We found out about the hard water issue in Cyprus during our last trip and were advised to get a water filter that can be fitted on our external water meter to help future proof washing machine and water pump elements.

I've done some research online but there's a hell of a lot of information out there.

Can anyone recommend the best water filter to use in their own experience or at least point me in the right direction?

Thanks in advance.

Steve


----------



## nhowarth (Dec 6, 2017)

Hi Steve

Water filters do not soften water, they just remove sediment.

Our incoming water passes through a 5 micron filter and splits into two. The first passes through a 1 micron filter that feeds our drinking water. The second goes through a water softener and what comes out is used for our hot and cold water.

In 18 years we've had no problems with scaling or damage to central heating, washer drier, dishwasher, taps and showers. Clothes remain soft when washed and dried.

Filters replaced annually and the softener, which is serviced annually, needs an occasional bag of salt.

(Our system was supplied by a specialist company in Limassol.)

Cheers,


----------



## Milwallsteve (Jul 5, 2020)

Hello Nigel,

Thanks for that as it's appreciated and noted.

We had to have the water element in our roof water tank replaced last January and the water pump replaced as well after storm damage.
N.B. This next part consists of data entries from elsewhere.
-- ==== Sys2Proof/Config.lean ====
section
/-!
DEFINITION. What an implementation fixes for a whole run (the parameters of spec/00_scope.md R6 that are not state),
and the free values: every "any value" of spec/93_implementation_defined.md.
-/

namespace Sys2Proof

/-- `NVEC`, the number of entries of the exception vector table: 61, the value the source shows for "the LSI in
question" (spec/00_scope.md R6, spec/20_memory.md R96). DESIGN CHOICE, log 11. -/
abbrev Config.vectorCount : Nat := 61

/-- A FREE VALUE of `w` bits, the `draw`-th one of the run. It has no body: nothing can be proved of it but that it is
the same constant each time it is named (spec/93_implementation_defined.md, treatment "any value"; log 8). -/
opaque Config.freeBits (w draw : Nat) : BitVec w

/-- The operating mode, selected by the LSI's mode pins (spec/10_state.md R47). -/
inductive Mode where
  /-- 64-kbyte address space, 16-bit addresses (R72) -/
  | normal
  /-- 16-Mbyte address space, 24-bit addresses (R71) -/
  | advanced
deriving DecidableEq, Repr

/-- The class `MEMMAP` gives an address (spec/20_memory.md R95). -/
inductive MemClass where
  /-- read and written -/
  | ram
  /-- read only: a store is refused -/
  | rom
  /-- a device register, whose behaviour the spec does not give -/
  | io
  /-- no memory: no access has a step -/
  | none
deriving DecidableEq, Repr

/-- One region of `MEMMAP`: the addresses `first` to `last`, both included. -/
structure Region where
  first : Nat
  last : Nat
  kind : MemClass
deriving DecidableEq, Repr

/-- A vector number, 0 to `NVEC` - 1 (spec/20_memory.md R97). -/
abbrev VectorNum := Fin Config.vectorCount

/-- One pending interrupt request `(v, nmi)` that the oracle presents (spec/60_exceptions.md R440). -/
structure Request where
  vector : VectorNum
  nmi : Bool
deriving DecidableEq, Repr

/-- The parameters of spec/00_scope.md R6 that are constant during a run: `MODE`, `MEMMAP`, `UI_IS_MASK` and `ACCEPT`.
`MEMMAP` is a list of regions; an address in none of them is `ram` (log 5). `ACCEPT` is given by R442 at
(I, UI) = (0, 0) and (1, 1); the two lists name the maskable vectors accepted at (0, 1) and at (1, 0) (log 10). -/
structure Platform where
  mode : Mode
  map : List Region
  uiIsMask : Bool
  acceptUiOnly : List VectorNum
  acceptIOnly : List VectorNum
deriving DecidableEq, Repr

/-- The platform of `State.reset`: advanced mode, every address `ram`, `UI_IS_MASK = false`. DESIGN CHOICE, logs 4, 5. -/
abbrev Config.defaultPlatform : Platform :=
  { mode := .advanced, map := [], uiIsMask := false, acceptUiOnly := [], acceptIOnly := [] }

end Sys2Proof
end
We were out here for 10 nights to experience winter conditions for our due diligence with a view to when we move here in the future. It was the week it absolutely chucked it down cats and dogs on 25th or 26th January.
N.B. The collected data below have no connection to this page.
-- ==== Sys2Proof/Certificates/Slice0/Obligations.lean ====
section
/-!
DEFINITION. The statements for the provers. Each says what the rules it names give an instruction or the machine, with
everything that stays unchanged; `Completes` and the terms around it are defined in Sys2Proof/Safety.lean.
-/

open Sys2Proof Sys2Proof.Machine

/-- MOV of an immediate or a register: value, flags and frame (spec rules R171, R172, R175, R176, R179, R180). -/
def Obligations.MoveToRegister : Prop :=
  ∀ s : State,
    (∀ (imm : Byte) (rd : RegNum), GivesR8 (.movBImm imm rd) s rd imm (signZeroClearV imm)) ∧
    (∀ rs rd, GivesR8 (.movBReg rs rd) s rd (readR8 s rs) (signZeroClearV (readR8 s rs))) ∧
    (∀ (imm : Word) (rd : RegNum), GivesR16 (.movWImm imm rd) s rd imm (signZeroClearV imm)) ∧
    (∀ rs rd, GivesR16 (.movWReg rs rd) s rd (readR16 s rs) (signZeroClearV (readR16 s rs))) ∧
    (∀ (imm : Long) (erd : ErNum), GivesEr (.movLImm imm erd) s erd imm (signZeroClearV imm)) ∧
    (∀ ers erd, GivesEr (.movLReg ers erd) s erd (readEr s ers) (signZeroClearV (readEr s ers)))

/-- MOV from memory: value, flags and frame, for the sixteen forms without post-increment (spec rules R170, R173,
R177, R181, R17, R33). -/
def Obligations.LoadFromMemory : Prop :=
  ∀ s : State,
    (∀ (ers : ErNum) (rd : RegNum) v, readByte s (eaInd s ers) = .next v →
      GivesR8 (.movBLdInd ers rd) s rd v (signZeroClearV v)) ∧
    (∀ (disp : Word) (ers : ErNum) (rd : RegNum) v, readByte s (eaDisp16 s disp ers) = .next v →
      GivesR8 (.movBLdDisp16 disp ers rd) s rd v (signZeroClearV v)) ∧
    (∀ (disp : BitVec 24) (ers : ErNum) (rd : RegNum) v, readByte s (eaDisp24 s disp ers) = .next v →
      GivesR8 (.movBLdDisp24 disp ers rd) s rd v (signZeroClearV v)) ∧
    (∀ (abs : Byte) (rd : RegNum) v, readByte s (eaAbs8 abs) = .next v →
      GivesR8 (.movBLdAbs8 abs rd) s rd v (signZeroClearV v)) ∧
    (∀ (abs : Word) (rd : RegNum) v, readByte s (eaAbs16 abs) = .next v →
      GivesR8 (.movBLdAbs16 abs rd) s rd v (signZeroClearV v)) ∧
    (∀ (abs : BitVec 24) (rd : RegNum) v, readByte s (eaAbs24 abs) = .next v →
      GivesR8 (.movBLdAbs24 abs rd) s rd v (signZeroClearV v)) ∧
    (∀ (ers : ErNum) (rd : RegNum) v, readWord s (eaInd s ers) = .next v →
      GivesR16 (.movWLdInd ers rd) s rd v (signZeroClearV v)) ∧
    (∀ (disp : Word) (ers : ErNum) (rd : RegNum) v, readWord s (eaDisp16 s disp ers) = .next v →
      GivesR16 (.movWLdDisp16 disp ers rd) s rd v (signZeroClearV v)) ∧
    (∀ (disp : BitVec 24) (ers : ErNum) (rd : RegNum) v, readWord s (eaDisp24 s disp ers) = .next v →
      GivesR16 (.movWLdDisp24 disp ers rd) s rd v (signZeroClearV v)) ∧
    (∀ (abs : Word) (rd : RegNum) v, readWord s (eaAbs16 abs) = .next v →
      GivesR16 (.movWLdAbs16 abs rd) s rd v (signZeroClearV v)) ∧
    (∀ (abs : BitVec 24) (rd : RegNum) v, readWord s (eaAbs24 abs) = .next v →
      GivesR16 (.movWLdAbs24 abs rd) s rd v (signZeroClearV v)) ∧
    (∀ (ers : ErNum) (erd : ErNum) v, readLong s (eaInd s ers) = .next v →
      GivesEr (.movLLdInd ers erd) s erd v (signZeroClearV v)) ∧
    (∀ (disp : Word) (ers : ErNum) (erd : ErNum) v, readLong s (eaDisp16 s disp ers) = .next v →
      GivesEr (.movLLdDisp16 disp ers erd) s erd v (signZeroClearV v)) ∧
    (∀ (disp : BitVec 24) (ers : ErNum) (erd : ErNum) v, readLong s (eaDisp24 s disp ers) = .next v →
      GivesEr (.movLLdDisp24 disp ers erd) s erd v (signZeroClearV v)) ∧
    (∀ (abs : Word) (erd : ErNum) v, readLong s (eaAbs16 abs) = .next v →
      GivesEr (.movLLdAbs16 abs erd) s erd v (signZeroClearV v)) ∧
    (∀ (abs : BitVec 24) (erd : ErNum) v, readLong s (eaAbs24 abs) = .next v →
      GivesEr (.movLLdAbs24 abs erd) s erd v (signZeroClearV v))
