theorem decode6_encodes (l : Nibble) (b : Byte) (r : List Byte) : (decode6 l b r).Encodes ((0x6#4 ++ l) :: b :: r) := by
  obtain ⟨x, y, rfl⟩ := exists_nibbles b
  cases l using nibbleCases with simp only [decode6, hiNib_append, loNib_append]
  | x0 | x1 | x2 | x3 | x4 | x5 | x6 => exact .ok 0#1 rfl rfl
  | x7 | x8 | x9 | xC | xD => apply ok_topBit_encodes <;> exact .ok 0#1 rfl rfl
  | xA | xB =>
    split
    case h_1 | h_3 => apply with16_encodes; exact fun _ _ => .ok 0#1 rfl rfl
    case h_2 | h_4 => apply with0x24_encodes; exact fun _ _ => .ok 0#1 rfl rfl
    case h_5 => exact .undefined
  | xE | xF =>
    apply with16_encodes
    intro d t
    apply ok_topBit_encodes <;> exact .ok 0#1 rfl rfl

/-- The reading bit operations, whose second word is the same on `@ERd` and on `@aa:8` (R335). -/
theorem decodeBitRead_encodes (a b : Byte) (t : List Byte) :
    (∀ e : ErNum, (decodeBitReadInd e a b).Encodes (0x7C#8 :: ((0#1 ++ e) ++ 0x0#4) :: a :: b :: t)) ∧
      ∀ aa : Byte, (decodeBitReadAbs aa a b).Encodes (0x7E#8 :: aa :: a :: b :: t) := by
  obtain ⟨x, y, rfl⟩ := exists_nibbles b
  simp only [decodeBitReadInd, decodeBitReadAbs, hiNib_append, loNib_append]
  constructor
  all_goals
    intro
    apply ifZero_encodes
    split
    case h_1 => exact .ok 0#1 rfl rfl
    case h_2 => apply withLow3_encodes; exact .ok 0#1 rfl rfl
    case h_3 | h_4 | h_5 | h_6 => apply ok_topBit_encodes <;> exact .ok 0#1 rfl rfl
    case h_7 => exact .undefined

/-- The writing bit operations, likewise (R335). -/
theorem decodeBitWrite_encodes (a b : Byte) (t : List Byte) :
    (∀ e : ErNum, (decodeBitWriteInd e a b).Encodes (0x7D#8 :: ((0#1 ++ e) ++ 0x0#4) :: a :: b :: t)) ∧
      ∀ aa : Byte, (decodeBitWriteAbs aa a b).Encodes (0x7F#8 :: aa :: a :: b :: t) := by
  obtain ⟨x, y, rfl⟩ := exists_nibbles b
  simp only [decodeBitWriteInd, decodeBitWriteAbs, hiNib_append, loNib_append]
  constructor
  all_goals
    intro
    apply ifZero_encodes
    split
    case h_1 | h_2 | h_3 => exact .ok 0#1 rfl rfl
    case h_4 => apply ok_topBit_encodes <;> exact .ok 0#1 rfl rfl
    case h_5 | h_6 | h_7 => apply withLow3_encodes; exact .ok 0#1 rfl rfl
    case h_8 => exact .undefined

theorem decode78_encodes (n : ErNum) (r : List Byte) :
    (decode78 n r).Encodes (0x78#8 :: ((0#1 ++ n) ++ 0x0#4) :: r) := by
  apply withWord_encodes
  intro a b t
  obtain ⟨x, y, rfl⟩ := exists_nibbles b
  simp only [hiNib_append, loNib_append]
  split
  case h_1 | h_2 | h_3 | h_4 => apply with0x24_encodes; exact fun _ _ => .ok 0#1 rfl rfl
  case h_5 => exact .undefined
Our property management company PFA also discovered upon investigation that the element was shot and needed replacing, they showed me it and showed me pictures of the pump. They advised getting a water filter to negate limescale build up to future proof the element.
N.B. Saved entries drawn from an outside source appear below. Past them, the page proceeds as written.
-- ==== Sys2Proof/Tests/Slice0.lean ====
section
/-! SUPPORT. Tests: the decoding of every constructor from a word written out from its encoding, the
checks of WellFormed, single steps from 95_test_vectors.md, and, for each statement for the provers,
a state and operands that meet its hypotheses. -/

namespace Sys2Proof.Tests

open Sys2Proof.Machine Sys2Proof.Config Sys2Proof.Safety

/-! ### Every constructor decodes from its word (30_encoding.md R56, R59, R62) -/

/-- D-CPU 0x0313. -/
theorem test_decode_cpuset : decode 0b0000001100010011#16 = .ok (.cpuset 3#4 .tsv) := by decide

/-- P4 0x0012. -/
theorem test_decode_cpuset_psw : decode 0b0000000000010010#16 = .ok (.cpuset 2#4 .psw) := by decide

/-- R70. -/
theorem test_decode_cpuset_cyc : decode 0b0000100000011111#16 = .ok (.cpuset 15#4 .cyc) := by decide

/-- D-CPU 0x1315. -/
theorem test_decode_cpuget : decode 0b0001001100010101#16 = .ok (.cpuget 5#4 .tsv) := by decide

/-- P2 0x1111. -/
theorem test_decode_cpuget_tpc : decode 0b0001000100010001#16 = .ok (.cpuget 1#4 .tpc) := by decide

/-- D-CPU 0x1310. -/
theorem test_decode_cpugetPc : decode 0b0001001100010000#16 = .ok (.cpugetPc .tsv) := by decide

/-- V9 0x1110. -/
theorem test_decode_rtt : decode 0b0001000100010000#16 = .ok (.rtt) := by decide

/-- V10 0x2013. -/
theorem test_decode_coset : decode 0b0010000000010011#16 = .ok (.coset 3#4 0#4) := by decide

/-- D-CO 0x2112. -/
theorem test_decode_coset_reg : decode 0b0010000100010010#16 = .ok (.coset 2#4 1#4) := by decide

/-- V10 0x3013. -/
theorem test_decode_cogetCostat : decode 0b0011000000010011#16 = .ok (.cogetCostat 3#4) := by decide

/-- D-CO 0x3114. -/
theorem test_decode_coget : decode 0b0011000100010100#16 = .ok (.coget 4#4 1#4) := by decide

/-- D-PLUS 0x4413. -/
theorem test_decode_plus : decode 0b0100010000010011#16 = .ok (.plus 3#4 4#4) := by decide

/-- V10 0x5213. -/
theorem test_decode_adjustBcd : decode 0b0101001000010011#16 = .ok (.adjustBcd 3#4) := by decide

/-- V10 0x5314. -/
theorem test_decode_adjustEx3 : decode 0b0101001100010100#16 = .ok (.adjustEx3 4#4) := by decide

/-- V10 0x5411. -/
theorem test_decode_adjustCmsb : decode 0b0101010000010001#16 = .ok (.adjustCmsb 1#4) := by decide

/-- V10 0x5513. -/
theorem test_decode_adjustSsq : decode 0b0101010100010011#16 = .ok (.adjustSsq 3#4) := by decide

/-- R82 0x5815. -/
theorem test_decode_adjustPlus1 : decode 0b0101100000010101#16 = .ok (.adjustPlus1 5#4) := by decide

/-- R83 0x5915. -/
theorem test_decode_adjustPlus2 : decode 0b0101100100010101#16 = .ok (.adjustPlus2 5#4) := by decide

/-- R84 0x5A13. -/
theorem test_decode_adjustPlus4 : decode 0b0101101000010011#16 = .ok (.adjustPlus4 3#4) := by decide

/-- R85 0x5B12. -/
theorem test_decode_adjustPlus8 : decode 0b0101101100010010#16 = .ok (.adjustPlus8 2#4) := by decide

/-- R86 0x5C12. -/
theorem test_decode_adjustPlus16 : decode 0b0101110000010010#16 = .ok (.adjustPlus16 2#4) := by decide

/-- R87 0x5D12. -/
theorem test_decode_adjustPlus32 : decode 0b0101110100010010#16 = .ok (.adjustPlus32 2#4) := by decide

/-- R88 0x5E12. -/
theorem test_decode_adjustPlus64 : decode 0b0101111000010010#16 = .ok (.adjustPlus64 2#4) := by decide

/-- R89 0x5F1F. -/
theorem test_decode_adjustPlus128 : decode 0b0101111100011111#16 = .ok (.adjustPlus128 15#4) := by decide

/-- D-ADJ 0x5013. -/
theorem test_decode_reservedAdjustSel0 : decode 0b0101000000010011#16 = .ok (.reservedAdjustSel0 3#4) := by decide

/-- D-ADJ 0x5113. -/
theorem test_decode_reservedAdjustSel1 : decode 0b0101000100010011#16 = .ok (.reservedAdjustSel1 3#4) := by decide

/-- D-ADJ 0x5613. -/
theorem test_decode_reservedAdjustSel6 : decode 0b0101011000010011#16 = .ok (.reservedAdjustSel6 3#4) := by decide

/-- D-ADJ 0x5713. -/
theorem test_decode_reservedAdjustSel7 : decode 0b0101011100010011#16 = .ok (.reservedAdjustSel7 3#4) := by decide

/-- D-ADJ 0x5210. -/
theorem test_decode_reservedAdjustDst0 : decode 0b0101001000010000#16 = .ok (.reservedAdjustDst0 2#4) := by decide

/-- D-PLUS 0x4410. -/
theorem test_decode_reservedPlusDst0 : decode 0b0100010000010000#16 = .ok (.reservedPlusDst0 4#4) := by decide

/-- D-CPU 0x1413. -/
theorem test_decode_cpuUndefined_get : decode 0b0001010000010011#16 = .ok (.cpuUndefined .get 3#4 (.mmu 0)) := by decide

/-- D-DEC 0x0F1F. -/
theorem test_decode_cpuUndefined_set : decode 0b0000111100011111#16 = .ok (.cpuUndefined .set 15#4 (.other 6)) := by decide

/-- D-DEC 0x6013. -/
theorem test_decode_undefinedFn6 : decode 0b0110000000010011#16 = .ok (.undefinedFn6 3#4 0#4) := by decide

/-- D-DEC 0x7013. -/
theorem test_decode_undefinedFn7 : decode 0b0111000000010011#16 = .ok (.undefinedFn7 3#4 0#4) := by decide

/-- D-DEC: I[15] = 1. -/
theorem test_decode_high_bit : decode 0x8013#16 = .error (.highBitSet 0x8013#16) := by decide

/-- D-DEC: I[7:4] = 0010. -/
theorem test_decode_other_op : decode 0x5223#16 = .error (.opNotSpecial 0x5223#16) := by decide

/-- D-DEC: bytes 13 52 in memory are ADJUST R3,BCD; swapped they are no special instruction. -/
theorem test_decode_byte_order :
    decodeBytes [0x13#8, 0x52#8] = .ok (.adjustBcd 3#4, [])
      ∧ decodeBytes [0x52#8, 0x13#8] = .error (.opNotSpecial 0x1352#16) := by decide

/-- One byte is no instruction. -/
theorem test_decode_too_short : decodeBytes [0x13#8] = .error .tooShort := by decide

/-- V10: the table word 0x3013. -/
theorem test_decode_table_word : decodeTableWord 16 0x3013 = some (.cogetCostat 3#4) := by decide

/-- R70: `enc` of RTT. -/
theorem test_encode_rtt : encodeBytes .rtt = [0x10#8, 0x11#8] := by decide

/-! ### WellFormed refuses an ill-formed term of each check -/

theorem test_ill_cpuget_dst0 : Instr.wellFormed (.cpuget 0#4 .tsv) = false := by decide

theorem test_ill_cpugetPc_tpc : Instr.wellFormed (.cpugetPc .tpc) = false := by decide

theorem test_ill_coget_src0 : Instr.wellFormed (.coget 3#4 0#4) = false := by decide

theorem test_ill_plus_dst0 : Instr.wellFormed (.plus 0#4 4#4) = false := by decide

theorem test_ill_adjustBcd_dst0 : Instr.wellFormed (.adjustBcd 0#4) = false := by decide

theorem test_ill_adjustEx3_dst0 : Instr.wellFormed (.adjustEx3 0#4) = false := by decide

theorem test_ill_adjustCmsb_dst0 : Instr.wellFormed (.adjustCmsb 0#4) = false := by decide

theorem test_ill_adjustSsq_dst0 : Instr.wellFormed (.adjustSsq 0#4) = false := by decide

theorem test_ill_adjustPlus1_dst0 : Instr.wellFormed (.adjustPlus1 0#4) = false := by decide

theorem test_ill_adjustPlus2_dst0 : Instr.wellFormed (.adjustPlus2 0#4) = false := by decide

theorem test_ill_adjustPlus4_dst0 : Instr.wellFormed (.adjustPlus4 0#4) = false := by decide

theorem test_ill_adjustPlus8_dst0 : Instr.wellFormed (.adjustPlus8 0#4) = false := by decide

theorem test_ill_adjustPlus16_dst0 : Instr.wellFormed (.adjustPlus16 0#4) = false := by decide

theorem test_ill_adjustPlus32_dst0 : Instr.wellFormed (.adjustPlus32 0#4) = false := by decide

theorem test_ill_adjustPlus64_dst0 : Instr.wellFormed (.adjustPlus64 0#4) = false := by decide

theorem test_ill_adjustPlus128_dst0 : Instr.wellFormed (.adjustPlus128 0#4) = false := by decide

theorem test_ill_reservedAdjustSel0_dst0 : Instr.wellFormed (.reservedAdjustSel0 0#4) = false := by decide

theorem test_ill_reservedAdjustSel1_dst0 : Instr.wellFormed (.reservedAdjustSel1 0#4) = false := by decide

theorem test_ill_reservedAdjustSel6_dst0 : Instr.wellFormed (.reservedAdjustSel6 0#4) = false := by decide

theorem test_ill_reservedAdjustSel7_dst0 : Instr.wellFormed (.reservedAdjustSel7 0#4) = false := by decide

theorem test_well_formed : Instr.wellFormed (.plus 3#4 0#4) = true := by decide

/-! ### Single steps from 95_test_vectors.md -/

/-- Whether an answer is a next state that passes a check. -/
def nextIs (r : Result) (check : State → Bool) : Bool :=
  match r with
  | .next t => check t
  | _ => false

/-- Whether an answer is a refusal for this reason. -/
def refusedAs (r : Result) (why : Refusal) : Bool :=
  match r with
  | .refused w => w == why
  | _ => false

/-- The machine after reset with its pc at 0x1000, one register set. -/
def small (r : RegNum) (v : Word) : State := { State.reset.setReg r v with pc := 0x1000 }

/-- `small` with a PSW. -/
def smallPsw (r : RegNum) (v : Word) (p : Psw) : State := { small r v with psw := p }

/-- A PSW with the given condition codes and BCD carries, at level 0. -/
def flags (n z v c : Bool) (bcdc : BitVec 8) : Psw :=
  { n := n, z := z, v := v, c := c, bcdc := bcdc, oldLevel := 0, level := 0 }

/-- A PSW with the given level fields, all else 0. -/
def levels (level oldLevel : Level) : Psw :=
  { n := false, z := false, v := false, c := false, bcdc := 0, oldLevel := oldLevel, level := level }

/-- The toy layout of D-CO: only coprocessor 1 is present. -/
def toyParams : Params :=
  { defaultParams with
    present := defaultPresent.set 0 true
    costatLayout := { defaultCostatLayout with implMask := 0x702 } }

/-- A machine with the toy layout, a COSTAT, and coprocessor 1 as many steps of its own from being
ready for every register. -/
def toy (costat : Word) (left : Nat) : State :=
  { State.resetWith toyParams with
    costat := costat, pc := 0x1000
    co := State.reset.co.set 0 { code := 5, left := Vector.replicate 16 left } }

/-- The toy layout meets the constraints of R106. -/
theorem toyParams_valid : ParamsValid toyParams := by
  refine ⟨by decide, by decide, ?_, fun v => ?_, by decide, by decide⟩
  · have one (b : Fin 32) (v : Word) (h : (bitIsSet b).value &&& 0x702#32 ≠ (bitIsSet b).value) :
        List.any [bitIsSet b] (meetsTest (v &&& 0x702#32)) = false := by
      simp only [List.any_cons, List.any_nil, meetsTest_and_false v _ _ h, Bool.or_self]
    intro k hk v
    match k with
    | 0 => exact absurd hk (by decide)
    | 1 => exact one 2 v (by decide)
    | 2 => exact one 3 v (by decide)
    | 3 => exact one 4 v (by decide)
    | 4 => exact one 5 v (by decide)
    | 5 => exact one 6 v (by decide)
    | 6 => exact one 7 v (by decide)
  · have field (n : Nat) : meetsTest (v &&& 0x702) (selectFieldIs n) = meetsTest v (selectFieldIs n) :=
      meetsTest_and v _ _ (show (0x702 : Word) &&& 0x700 = 0x700 by decide)
    simp only [coSelected, toyParams, defaultCostatLayout, List.find?_cons, List.find?_nil, field]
I think we'll leave it for now to be honest until we retire here in the future as it's an expense that we can put off for now. I contacted Karma Water and they sent me a couple of links as below;









Water Softener 20L I700 by WaterBoss USA | KARMA Water


WaterBoss I700 Water Softener made in USAWater Softeners are the only solution to remove water hardness 100%! Clean, soft water is a complete sensory experience. You'll be able to feel the softness, recognize the difference and see new brightness in your clothing and appliances.*With a build in...




en.karmawatercy.com













Slophos Twin 2.5''x 10'' | KARMA Water


SLOPHOS TWIN SYSTEM 2.5'' x 10''Sediment filter cartridge 20-25microns and polyphosphate filter cartridge are includedHYDRONIX housings are durable with thick walls for increased strength. · High durability· External and internal use· Excellent chemical resistance· NSF Tested and certified to...




en.karmawatercy.com





Regards,

Steve


----------



## deadmou5ie (8 mo ago)

nhowarth said:


> Hi Steve
> 
> Water filters do not soften water, they just remove sediment.
> 
> ...


Hi Nigel, 
Are your filters working on salt? 
How much was the whole set up?


----------



## nhowarth (Dec 6, 2017)

deadmou5ie said:


> Hi Nigel,
> Are your filters working on salt?
> How much was the whole set up?


Filters do not use salt - salt is needed for the water softener, which is manufactured by Culligan.

I don't remember the cost - it was installed 17 years ago.

Regards,


----------



## JonandGaynor (Jun 8, 2009)

This discussion is regarding domestic tap water which would already have been chlorinated, treated with ultra violet etc.
By any chance are you connected to a water treatment business and using this site to promote your company?


----------